Skip to contents

Derive Query Variables

Usage

derive_vars_query(dataset, dataset_queries)

Arguments

dataset

Input dataset

dataset_queries

A dataset containing required columns PREFIX, GRPNAME, SRCVAR, TERMCHAR and/or TERMNUM, and optional columns GRPID, SCOPE, SCOPEN.

create_query_data() can be used to create the dataset.

Value

The input dataset with query variables derived.

Details

This function can be used to derive CDISC variables such as SMQzzNAM, SMQzzCD, SMQzzSC, SMQzzSCN, and CQzzNAM in ADAE and ADMH, and variables such as SDGzzNAM, SDGzzCD, and SDGzzSC in ADCM. An example usage of this function can be found in the OCCDS vignette.

A query dataset is expected as an input to this function.
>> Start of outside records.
-- ==== Sys2Proof/Machine/Client.lean ====
section
/-! DEFINITION. The card-family sequences of CLIENT (R230 to R250): programs outside the block that drive it by ProtocolTransact
operations, one after another, as the only programs the source describes. -/

namespace Sys2Proof.Machine

/-- How a sequence of CLIENT ends. -/
inductive Ended (α : Type) where
  /-- It ran to its end. -/
  | ok (a : α)
  /-- An operation of the block ended with another outcome than Ok, which is returned unchanged (R250, file 47 section 1). -/
  | operation (o : OpOutcome)
  /-- `ProtocolViolation` (R268). -/
  | protocolViolation
  /-- A parameter error of the family module, before any exchange (R248). -/
  | badParameter
  /-- The block was reset: there is no completion record (R290). -/
  | abandoned
deriving DecidableEq, Repr

/-- What a sequence comes to: how it ends and the machine it leaves, or a stop of the machine. -/
abbrev Sequence (α : Type) := Host.Outcome (Ended α × State) Fault Refusal

/-- One tag exchange: a ProtocolTransact whose response bytes the rest of the sequence takes (R230). One that a reset event abandons
ends the sequence (DESIGN CHOICE, log entry 21). -/
def tagExchange {α : Type} (p : ProtocolRequest) (rest : List Byte → State → Sequence α) (s : State) : Sequence α :=
  match opProtocolTransact p s with
  | .fault r => .fault r
  | .refused r => .refused r
  | .next t =>
      match t.completion with
      | none => .next (.abandoned, t)
      | some ⟨.ok, .response resp _⟩ => rest resp t
      | some c => .next (.operation c.outcome, t)

/-- One exchange of the Type-A activation: raw responses, and any length but the expected one is a ProtocolViolation (R217,
D32). -/
def typeAExchange {α : Type} (req : List Byte) (validBits : Nat) (crc : CrcControl) (expected : Nat)
    (rest : List Byte → State → Sequence α) (s : State) : Sequence α :=
  tagExchange ⟨req, validBits, crc, crc, true, false⟩
    (fun resp t => if resp.length = expected then rest resp t else .next (.protocolViolation, t)) s

/-- `REQA` and `WUPA` (R231). -/
def reqA : Byte := 0x26
def wupA : Byte := 0x52

/-- The cascade marker, the first byte of a level-1 answer whose tag has a longer UID (R235). -/
def cascadeMarker : Byte := 0x88

/-- The cascade bit of a SAK byte (R234). -/
def cascadeBit (sak : Byte) : Bool := sak.getLsbD 2

/-- One cascade level: the anti-collision frame, then the SELECT frame with the five bytes just read; the rest takes those
bytes and the SAK (R232, R233, R235). -/
def cascadeLevel {α : Type} (select : Byte) (crc : CrcControl) (rest : List Byte → Byte → State → Sequence α)
    (s : State) : Sequence α :=
  typeAExchange [select, 0x20] 0 crc 5
    (fun uid t =>
      typeAExchange (select :: 0x70 :: uid) 0 .on 1 (fun sak u => rest uid (sak.headD 0) u) t) s

/-- What the activation returns: the ATQA bytes and the UID (R231, R234, R235). -/
structure TypeATag where
  atqa : List Byte
  uid : List Byte
deriving DecidableEq, Repr

/-- ISO14443 Type-A activation with the wake-up byte REQA or WUPA (R231 to R236). Any other byte is sent as it is, unchecked
(DESIGN CHOICE, log entry 21). -/
def activateTypeA (wake : Byte) (s : State) : Sequence TypeATag :=
  typeAExchange [wake] 7 .off 2
    (fun atqa t =>
      cascadeLevel 0x93 .keep
        (fun a sak1 u =>
          if !cascadeBit sak1 then .next (.ok ⟨atqa, a.take 4⟩, u)
          else if a.headD 0 ≠ cascadeMarker then .next (.protocolViolation, u)
          else
            cascadeLevel 0x95 .off
              (fun b sak2 v =>
                if cascadeBit sak2 then .next (.protocolViolation, v)
                else .next (.ok ⟨atqa, (a.take 4).drop 1 ++ b.take 4⟩, v)) u) t) s

/-- One exchange of the ISO15693 family: classified responses, CRC controls Keep (D14). -/
def iso15693Exchange {α : Type} (req : List Byte) (rest : List Byte → State → Sequence α) (s : State) : Sequence α :=
  tagExchange ⟨req, 0, .keep, .keep, true, true⟩ rest s

/-- What an inventory returns; the UID is in wire order, least significant byte first (R245). -/
structure InventoryAnswer where
  flags : Byte
  dsfid : Byte
  uid : List Byte
deriving DecidableEq, Repr

/-- A UID as displayed: displayed byte i is response byte 9 - i (R246). -/
def displayedUid (wireUid : List Byte) : List Byte := wireUid.reverse

/-- Single-slot inventory (R245); another length than 10 is a ProtocolViolation (DESIGN CHOICE, log entry 21). -/
def inventory (s : State) : Sequence InventoryAnswer :=
  iso15693Exchange [0x26, 0x01, 0x00]
    (fun r t =>
      if r.length = 10 then .next (.ok ⟨r.headD 0, (r.drop 1).headD 0, r.drop 2⟩, t)
      else .next (.protocolViolation, t)) s

/-- Read single block, addressed by the full UID in wire order: the bytes of the block (R247). A UID that is not 8 bytes is sent
as it is (DESIGN CHOICE, log entry 21; the same in the two requests below). -/
def readSingleBlock (uid : List Byte) (block : Byte) (s : State) : Sequence (List Byte) :=
  iso15693Exchange (0x22 :: 0x20 :: uid ++ [block]) (fun r t => .next (.ok (r.drop 1), t)) s

/-- Write single block: data of another size than the tag's block is rejected before any exchange (R248). The bytes of an Ok
response after its flags byte, which R248 does not allow for, are ignored (DESIGN CHOICE, log entry 21). -/
def writeSingleBlock (blockSize : Nat) (uid : List Byte) (block : Byte) (data : List Byte) (s : State) : Sequence Unit :=
  if data.length = blockSize then
    iso15693Exchange (0x22 :: 0x21 :: uid ++ block :: data) (fun _ t => .next (.ok (), t)) s
  else .next (.badParameter, s)

/-- The optional fields of a Get-System-Info response (R249). -/
structure SystemInfo where
  dsfid : Option Byte
  afi : Option Byte
  blockSize : Option Nat
  blockCount : Option Nat
  icRef : Option Byte
deriving DecidableEq, Repr

/-- One optional byte of the walk: consumed only if its flag is set. -/
def takeField (present : Bool) (r : List Byte) : Option (Option Byte × List Byte) :=
  if present then
    match r with
    | b :: rest => some (some b, rest)
    | [] => none
  else some (none, r)

/-- The memory-size field: block size, then block count, in the document's order (R249, G7). -/
def takeMemorySize (present : Bool) (r : List Byte) : Option ((Option Nat × Option Nat) × List Byte) :=
  if present then
    match r with
    | size :: count :: rest => some ((some (size.toNat % 32 + 1), some (count.toNat + 1)), rest)
    | _ => none
  else some ((none, none), r)

/-- The walk over the information flags: DSFID, AFI, memory size, IC reference, in that order (R249); none where the response
ends before a field its flags promise, and bytes left over are dropped (both DESIGN CHOICE, log entry 21). -/
def parseSystemInfo (r : List Byte) : Option SystemInfo :=
  if r.length < 10 then none
  else
    let info := (r.drop 1).headD 0
    (takeField (info.getLsbD 0) (r.drop 10)).bind fun d =>
    (takeField (info.getLsbD 1) d.2).bind fun a =>
    (takeMemorySize (info.getLsbD 2) a.2).bind fun m =>
    (takeField (info.getLsbD 3) m.2).map fun i => ⟨d.1, a.1, m.1.1, m.1.2, i.1⟩

/-- Get-System-Info (R249). -/
def getSystemInfo (uid : List Byte) (s : State) : Sequence SystemInfo :=
  iso15693Exchange (0x22 :: 0x2B :: uid)
    (fun r t =>
      match parseSystemInfo r with
      | some info => .next (.ok info, t)
      | none => .next (.protocolViolation, t)) s

end Sys2Proof.Machine
end

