/-! ## The RF control and system commands -/

/-- LoadRFConfig loads both profiles, 0xFF leaving one unchanged, for every pair of bytes, in one frame (R180). In FE_REF nothing
else changes (R65), nor for the pair 0xFF, 0xFF; in another front-end the profile may leave any value in the registers that
configure it (U13, R307), and what it does not touch is log entry 32. -/
def Obligations.LoadRFConfigLoads : Prop :=
  ∀ (s : State) (tx rx : Byte), s.Quiet →
    ∃ t, exec (.loadRFConfig tx rx) s = .next t ∧ DirectDone s t .none 1 [0x11, tx, rx] [] ∧
      t.fe.store.cfgTx = (if tx = 0xFF then s.fe.store.cfgTx else tx) ∧
      t.fe.store.cfgRx = (if rx = 0xFF then s.fe.store.cfgRx else rx) ∧
      t.fe.store.rfOn = s.fe.store.rfOn ∧ t.fe.store.tag = s.fe.store.tag ∧ t.fe.store.ts = s.fe.store.ts ∧
      (∀ a, a ∈ [0x01, 0x02, 0x13] → t.reg a = s.reg a) ∧
      (s.fe.kind = .reference ∨ (tx = 0xFF ∧ rx = 0xFF) → RegistersKeptBut [] s t) ∧ BuffersKept s t ∧ EepromKept s t

/-- SetRFOn (R181). Where the front-end is FE_REF (R65, decision D26) or shows a stale TX_RFON (R185), the first poll ends it, and
the field is known to be on in FE_REF. Where a front-end that is not FE_REF sets TX_RFON by an action of its own (whose form is log
entry 7), seen at poll `k` of at most `N_IRQ_POLLS`, it completes at that poll and the field is on (that TX_RFON says so is log
entry 31). Either way that flag is cleared and no other, and the polls leave `irq_snap` as it was: they are ReadRegister (log
entry 15). -/
def Obligations.SetRFOnSwitches : Prop :=
  (∀ s : State, s.Quiet → s.params.usesDefined = true → 1 ≤ s.params.nIrqPolls →
    (s.fe.kind = .reference ∨ (s.reg 0x02).getLsbD 9 = true) →
    ∃ t, exec .rfOn s = .next t ∧ FieldSwitched s t [0x16, 0x00] 0x00000200 0x00000200 1 ∧ BlockAround s t ∧
      (s.fe.kind = .reference → t.fe.store.rfOn = true)) ∧
  (∀ (s : State) (k : Nat) (w : Word), s.Calm → s.fe.kind = .unconstrained → s.params.usesDefined = true →
    s.fe.inputs.acts = List.replicate k FeAct.nothing ++ [FeAct.flags w] → 1 ≤ k → k ≤ s.params.nIrqPolls →
    (s.reg 0x02).getLsbD 9 = false → w.getLsbD 9 = true → w.getLsbD 8 = false →
    ∃ t, exec .rfOn s = .next t ∧ FieldSwitched s t [0x16, 0x00] 0x00000200 w k ∧ t.fe.store.rfOn = true)

/-- SetRFOff (R182), as SetRFOn: the flag is TX_RFOFF, and the field is off where SetRFOn says it is on (FE_REF by R65 and decision
D26; the form of the own action is log entry 7, that TX_RFOFF says that the field is off is log entry 31, that the polls leave
`irq_snap` as it was is log entry 15). -/
def Obligations.SetRFOffSwitches : Prop :=
  (∀ s : State, s.Quiet → s.params.usesDefined = true → 1 ≤ s.params.nIrqPolls →
    (s.fe.kind = .reference ∨ (s.reg 0x02).getLsbD 8 = true) →
    ∃ t, exec .rfOff s = .next t ∧ FieldSwitched s t [0x17, 0x00] 0x00000100 0x00000100 1 ∧ BlockAround s t ∧
      (s.fe.kind = .reference → t.fe.store.rfOn = false)) ∧
  (∀ (s : State) (k : Nat) (w : Word), s.Calm → s.fe.kind = .unconstrained → s.params.usesDefined = true →
    s.fe.inputs.acts = List.replicate k FeAct.nothing ++ [FeAct.flags w] → 1 ≤ k → k ≤ s.params.nIrqPolls →
    (s.reg 0x02).getLsbD 8 = false → w.getLsbD 8 = true → w.getLsbD 9 = false →
    ∃ t, exec .rfOff s = .next t ∧ FieldSwitched s t [0x17, 0x00] 0x00000100 w k ∧ t.fe.store.rfOn = false)
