/-- The frame a command decodes to, processed by a front-end that does not refuse the command: its own action comes first. -/
theorem FrontEnd.processFrame_answered (p : Params) {i : Instr} {n : Nat} {fe : FrontEnd}
    (hd : decode ⟨fe.frameIn, n⟩ = .ok i) (hf : fe.refusesCommand p i = none) :
    (fe.processFrame p n).lowerBusy = fe.ownAction.answered p i := by
  simp only [FrontEnd.processFrame, FrontEnd.refusesFrame_eq p hd, hf, hd, FrontEnd.lowerBusy, FrontEnd.answered,
    Option.isSome_none, Bool.false_eq_true, if_false]

/-! ## The exchanges -/

/-- The events of steps 4 to 6 of a frame, the newest first. -/
def finishEvents : List Event :=
  [.busy false, .phase .waitDone, .settle, .select false, .phase .settleD, .busy true, .phase .waitBusy]

/-- The events of step 2 of a frame, the newest first. -/
def selectEvents : List Event := [.phase .xfer, .settle, .select true, .phase .settleA]

/-- The events of a write frame with its step 1, the newest first, up to the last sample of BUSY. -/
def writeEvents (bytes : List Byte) : List Event :=
  finishEvents ++ ((bytes.map Event.sent).reverse ++ (selectEvents ++ [.busy false, .phase .waitReady]))

/-- The events of a read frame, the newest first, up to the last sample of BUSY. -/
def readEvents (bytes : List Byte) : List Event :=
  finishEvents ++ ((bytes.map (Event.captured 0xFF)).reverse ++ selectEvents)

/-- Steps 4 to 6 of a write frame when the front-end adds no level and no byte. -/
theorem finishFrame_wr_calm {s : State} {i : Instr} {n : Nat} (h : s.fe.Still) (hr : s.resetIn = none)
    (hd : decode ⟨s.fe.frameIn, n⟩ = .ok i) (hf : s.fe.refusesCommand s.params i = none) :
    finishFrame .wr n s = .ok ()
      { s with
        xcvr := { s.xcvr with bus := { s.xcvr.bus with sel := false, phase := .waitDone, timer := 0 } }
        fe := s.fe.ownAction.answered s.params i
        trace := finishEvents ++ s.trace } := by
  have h1 : (s.onFe FrontEnd.raiseBusy).fe.Still := h
  have hp : (s.fe.raiseBusy.processFrame s.params n).lowerBusy = s.fe.ownAction.answered s.params i :=
    (FrontEnd.processFrame_answered s.params (fe := s.fe.raiseBusy) hd hf).trans
      (FrontEnd.answered_ownAction s.params i s.fe true s.fe.frameIn s.fe.reply)
  have hn : s.fe.raiseBusy.refusesFrame s.params n = none :=
    (FrontEnd.refusesFrame_eq s.params (fe := s.fe.raiseBusy) hd).trans hf
  have hc := FrontEnd.answered_still s.params i h
  simp only [finishFrame]
  rw [waitBusy_still (level := true) _ _ h1 (by simpa using hr) rfl]
  simp only [Run.ok_andThen, releaseSelect, settle]
  rw [pulse_none (by simpa using hr)]
  simp only [Run.ok_andThen, State.log_fe, State.enter_fe, State.onFe_fe, State.log_params, State.enter_params, State.onFe_params, hn,
    State.note_none]
  rw [pulse_none (by simpa using hr)]
  simp only [Run.ok_andThen]
  rw [waitBusy_still (level := false) _ _ (by simpa [hp] using hc.2) (by simpa using hr) (by simpa [hp] using hc.1)]
  simp [State.onFe, State.onBus, State.log, State.enter, hp, finishEvents]

/-- Steps 4 to 6 of a read frame when the front-end adds no level and no byte. -/
theorem finishFrame_rd_calm {s : State} {n : Nat} (h : s.fe.Still) (hr : s.resetIn = none) :
    finishFrame .rd n s = .ok ()
      { s with
        xcvr := { s.xcvr with bus := { s.xcvr.bus with sel := false, phase := .waitDone, timer := 0 } }
        fe := { s.fe with reply := [], busy := false }
        trace := finishEvents ++ s.trace } := by
  have h1 : (s.onFe FrontEnd.raiseBusy).fe.Still := h
  simp only [finishFrame]
  rw [waitBusy_still (level := true) _ _ h1 (by simpa using hr) rfl]
  simp only [Run.ok_andThen, releaseSelect, settle]
  rw [pulse_none (by simpa using hr)]
  simp only [Run.ok_andThen]
  rw [pulse_none (by simpa using hr)]
  simp only [Run.ok_andThen]
  rw [waitBusy_still (level := false) _ _ (by exact h)
    (by simpa using hr) rfl]
  simp [State.onFe, State.onBus, State.log, State.enter, FrontEnd.lowerBusy, FrontEnd.raiseBusy, finishEvents]

/-- Step 1 when the front-end adds no level and no byte. -/
theorem startExchange_calm {s : State} (send : List Byte) (h : s.Calm) :
    startExchange send s = .ok ()
      { s with
        xcvr := { s.xcvr with
          bus := { s.xcvr.bus with txf := send, txfLen := send.length, phase := .waitReady, timer := 0 } }
        trace := .busy false :: .phase .waitReady :: s.trace } := by
  have hc := And.intro h.busy h.lines
  simp only [startExchange]
  rw [waitBusy_still (level := false) _ _ (by exact hc.2) (by simpa using h.noReset) (by simpa using hc.1)]
  simp [State.onBus, State.log, State.enter]

/-- Steps 2 to 6 of a write frame when the front-end adds no level and no byte. -/
theorem writeFrame_calm {s : State} {i : Instr} {bytes : List Byte} {n : Nat} (h : s.fe.Still)
    (hr : s.resetIn = none) (hd : decode ⟨bytes, n⟩ = .ok i) (hf : s.fe.refusesCommand s.params i = none) :
    writeFrame bytes n s = .ok ()
      { s with
        xcvr := { s.xcvr with
          bus := { s.xcvr.bus with
            sel := false, phase := .waitDone, dir := .wr, idx := bytes.length, timer := 0 } }
        fe := s.fe.ownAction.answered s.params i
        trace := finishEvents ++ ((bytes.map Event.sent).reverse ++ (selectEvents ++ s.trace)) } := by
  simp only [writeFrame, assertSelect, settle]
  rw [pulse_none (by simpa using hr)]
  simp only [Run.ok_andThen]
  rw [pulse_none (by simpa using hr)]
  simp only [Run.ok_andThen]
  rw [sendBytes_quiet bytes (by simpa using hr)]
  simp only [Run.ok_andThen]
  rw [finishFrame_wr_calm (i := i) (by exact h) (by simpa using hr)
    (by simpa [FrontEnd.openFrame] using hd) (by exact hf)]
  have he := FrontEnd.answered_ownAction s.params i s.fe s.fe.busy bytes []
  simp [State.onFe, State.onBus, State.log, State.enter, FrontEnd.openFrame, selectEvents, he]

/-- Steps 2 to 6 of a read frame when the front-end adds no level and no byte and has prepared so many bytes. -/
theorem readFrame_calm {s : State} {bytes : List Byte} (h : s.fe.Still) (hr : s.resetIn = none)
    (hy : s.fe.reply = bytes) :
    readFrame bytes.length s = .ok ()
      { s with
        xcvr := { (dcReadPhase s).xcvr with
          bus := { s.xcvr.bus with
            sel := false, phase := .waitDone, dir := .rd, idx := bytes.length, timer := 0, rxf := bytes,
            rxfLen := bytes.length } }
        fe := { s.fe with reply := [], busy := false }
        trace := finishEvents ++ ((bytes.map (Event.captured 0xFF)).reverse ++ (selectEvents ++ s.trace)) } := by
  simp only [readFrame, assertSelect, settle]
  rw [pulse_none (by simpa using hr)]
  simp only [Run.ok_andThen]
  rw [pulse_none (by simpa using hr)]
  simp only [Run.ok_andThen]
  rw [captureBytes_quiet bytes [] (by simpa using hr) (by exact h) (by simpa using hy)]
  simp only [Run.ok_andThen]
  rw [finishFrame_rd_calm (by exact h) (by simpa using hr)]
  simp [State.onBus, State.log, State.enter, dcReadPhase, State.onDc, selectEvents]

/-- `Exchange(send)` when the front-end adds no level and no byte: the whole state it leaves (R131). -/
theorem exchange_calm {s : State} {i : Instr} {bytes : List Byte} (h : s.Calm) (hd : decode ⟨bytes, 0⟩ = .ok i)
    (hf : s.fe.refusesCommand s.params i = none) :
    exchange bytes s = .ok ()
      { s with
        xcvr := { s.xcvr with
          bus := { s.xcvr.bus with
            sel := false, phase := .idle, dir := .wr, idx := bytes.length, timer := 0, txf := bytes,
            txfLen := bytes.length } }
        fe := s.fe.ownAction.answered s.params i
        trace := .phase .idle :: (writeEvents bytes ++ s.trace) } := by
  have hc := And.intro h.busy h.lines
  simp only [exchange]
  rw [startExchange_calm bytes h]
  simp only [Run.ok_andThen]
  rw [writeFrame_calm (i := i) (by exact hc.2) (by simpa using h.noReset) hd (by exact hf)]
  simp [State.enter, State.onBus, State.log, writeEvents]

/-- `Exchange(send, n)` when the front-end adds no level and no byte and prepares so many bytes: the bytes, and the whole state it leaves
(R132). -/
theorem exchangeRead_calm {s : State} {i : Instr} {send bytes : List Byte} (h : s.Calm)
    (hd : decode ⟨send, bytes.length⟩ = .ok i) (hf : s.fe.refusesCommand s.params i = none)
    (hy : s.fe.ownAction.store.answer s.params s.fe.kind i = bytes) :
    exchangeRead send bytes.length s = .ok bytes
      { s with
        xcvr := { (dcReadPhase s).xcvr with
          bus := { s.xcvr.bus with
            sel := false, phase := .idle, dir := .rd, idx := bytes.length, timer := 0, txf := send,
            txfLen := send.length, rxf := bytes, rxfLen := bytes.length } }
        fe := { s.fe.ownAction.answered s.params i with reply := [] }
        trace := .phase .idle :: (readEvents bytes ++ (writeEvents send ++ s.trace)) } := by
  have hc := And.intro h.busy h.lines
  have ha := FrontEnd.answered_still s.params i (fe := s.fe) h.lines
  simp only [exchangeRead]
  rw [startExchange_calm send h]
  simp only [Run.ok_andThen]
  rw [writeFrame_calm (i := i) (by exact hc.2) (by simpa using h.noReset) hd (by exact hf)]
  simp only [Run.ok_andThen]
  rw [readFrame_calm (bytes := bytes) (by exact ha.2) (by simpa using h.noReset)
    (by simpa [FrontEnd.answered, FrontEnd.react] using hy)]
  simp [State.enter, State.onBus, State.log, writeEvents, readEvents, dcReadPhase, State.onDc, FrontEnd.answered]

end Sys2Proof.Machine
end

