section
/-! SUPPORT. The RF data commands with a front-end that answers (R170 to R176): SendData of a front-end that is not FE_REF, and ReadData
of any, touch the two buffers alone, a read delivers what was received, and an operand out of range is never sent. -/

namespace Sys2Proof.Machine

/-! ## What the commands leave -/

section

variable (f : FeStore)

/-- SendData: the payload is taken, or the state was not WaitTransmit and the buffer is as before (R170, U3). -/
theorem FeStore.reactSendData_unconstrained (bytes : List Byte) (validBits : Nat) : ∃ txbuf txValidBits draws,
    f.reactSendData .unconstrained bytes validBits =
      { f with txbuf := txbuf, txValidBits := txValidBits, draws := draws } ∧
    (txbuf = bytes ∧ txValidBits = BitVec.ofNat 3 validBits ∨
      f.ts ≠ 1 ∧ txbuf = f.txbuf ∧ txValidBits = f.txValidBits) := by
  unfold FeStore.reactSendData
  dsimp only
  split
  · exact ⟨_, _, _, rfl, .inl ⟨rfl, rfl⟩⟩
  · next hts =>
    split
    · exact ⟨_, _, _, rfl, .inl ⟨rfl, rfl⟩⟩
    · exact ⟨_, _, _, rfl, .inr ⟨hts, rfl, rfl⟩⟩

/-- ReadData: only the receive buffer can change, and FE_REF keeps it (R64, U7). -/
theorem FeStore.reactReadData_eq (kind : FeKind) (n : Nat) : ∃ rxbuf draws,
    f.reactReadData kind n = { f with rxbuf := rxbuf, draws := draws } ∧ (kind = .reference → rxbuf = f.rxbuf) := by
  cases kind with
  | reference => exact ⟨_, _, rfl, fun _ => rfl⟩
  | unconstrained => exact ⟨_, _, rfl, nofun⟩

end

/-- An operation that leaves the store with other buffers leaves everything beside the buffers as before. -/
theorem BlockAround.kept_of_buffers {s t : State} {txbuf rxbuf : List Byte} {txValidBits : BitVec 3} {draws : Nat}
    (h : BlockAround s t) (l : List Byte)
    (hs : t.fe.store =
      { s.fe.store with txbuf := txbuf, txValidBits := txValidBits, rxbuf := rxbuf, draws := draws }) :
    RegistersKeptBut l s t ∧ RadioKept s t ∧ EepromKept s t := by
  refine ⟨⟨fun a _ => h.reg_eq hs a, fun _ => by rw [hs]⟩, ?_, fun a => by rw [State.eepromAt, hs]; rfl⟩
  constructor <;> rw [hs]

/-! ## The bytes delivered -/

section

variable {f : FeStore} {n : Nat}

/-- A read delivers as many bytes as it asks for; FE_REF has to hold them (R64, R174). -/
theorem FeStore.answerReadData_length {kind : FeKind} (h : kind = .reference → n ≤ f.rxbuf.length) :
    (f.answerReadData kind n).length = n := by
  cases kind with
  | reference => exact List.length_take_of_le (h rfl)
  | unconstrained => simp [FeStore.answerReadData]

/-- A front-end that is not FE_REF delivers below RX_STATUS[8:0] the bytes received (R45, R174). -/
theorem FeStore.answerReadData_received {kind : FeKind} (hkind : kind = .unconstrained) {k : Nat}
    (hk : k < (f.answerReadData kind n).length) (hbuf : k < f.rxbuf.length)
    (hlen : k < (lengthField f.rxStatus).toNat) : (f.answerReadData kind n)[k] = f.rxbuf[k] := by
  subst hkind
  have hbyte : (f.answerReadData .unconstrained n)[k] = f.rxByte k := by simp [FeStore.answerReadData]
  rw [hbyte, FeStore.rxByte, if_pos hlen, List.getD_eq_getElem _ _ hbuf]

end

/-! ## The operand checks -/

/-- The length is tested first, whatever the valid bits are (R171, R277). -/
theorem sendError_badSendLength {n : Nat} (validBits : Nat) (h : n = 0 ∨ 260 < n) :
    sendError n validBits = some .badSendLength := by
  have hn : ¬ sendLengthOk n = true := fun hok => by
    have := (sendLengthOk_iff n).1 hok
    omega
  exact if_pos (by simp [hn])

theorem sendError_badValidBits {n validBits : Nat} (h1 : 1 ≤ n) (h2 : n ≤ 260) (hv : 7 < validBits) :
    sendError n validBits = some .badValidBits := by
  have hn : sendLengthOk n = true := (sendLengthOk_iff n).2 ⟨h1, h2⟩
  have hb : ¬ validBitsOk validBits = true := fun hok => Nat.not_le.2 hv ((validBitsOk_iff _).1 hok)
  simp [sendError, hn, hb]

theorem readError_badReadLength {n : Nat} (h : n = 0 ∨ 508 < n) : readError n = some .badReadLength := by
  refine if_neg fun hok => ?_
  have := (readLengthOk_iff n).1 hok
  omega

/-! ## The statements -/

/-- Settles O25: the reaction to the frame can touch the transmit buffer and its valid-bit count alone. -/
theorem sendDataFills : Obligations.SendDataFills := by
  intro s bytes validBits hq hk h1 h2 hv
  have hp := paramError_sendData (p := s.params) h1 h2 hv
  obtain ⟨t, ht, hdone, hfe⟩ := performOperation_send (i := .sendData bytes validBits) hq hp (fun _ => rfl)
    (decode_encode (wf_of_paramError_none hp)) rfl
  have hstore : t.fe.store = s.fe.store.reactSendData s.fe.kind bytes validBits := congrArg FrontEnd.store hfe
  obtain ⟨txbuf, txValidBits, draws, he, htx⟩ := s.fe.store.reactSendData_unconstrained bytes validBits
  rw [hk, he] at hstore
  refine ⟨t, ht, hdone, ?_, ?_, hdone.around.kept_of_buffers _ hstore⟩
  · rw [hstore]
    exact htx
  · rw [hstore]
See the Queries Dataset Documentation vignette for descriptions, or call data("queries") for an example of a query dataset.

For each unique element in PREFIX, the corresponding "NAM" variable will be created. For each unique PREFIX, if GRPID is not "" or NA, then the corresponding "CD" variable is created; similarly, if SCOPE is not "" or NA, then the corresponding "SC" variable will be created; if SCOPEN is not "" or NA, then the corresponding "SCN" variable will be created.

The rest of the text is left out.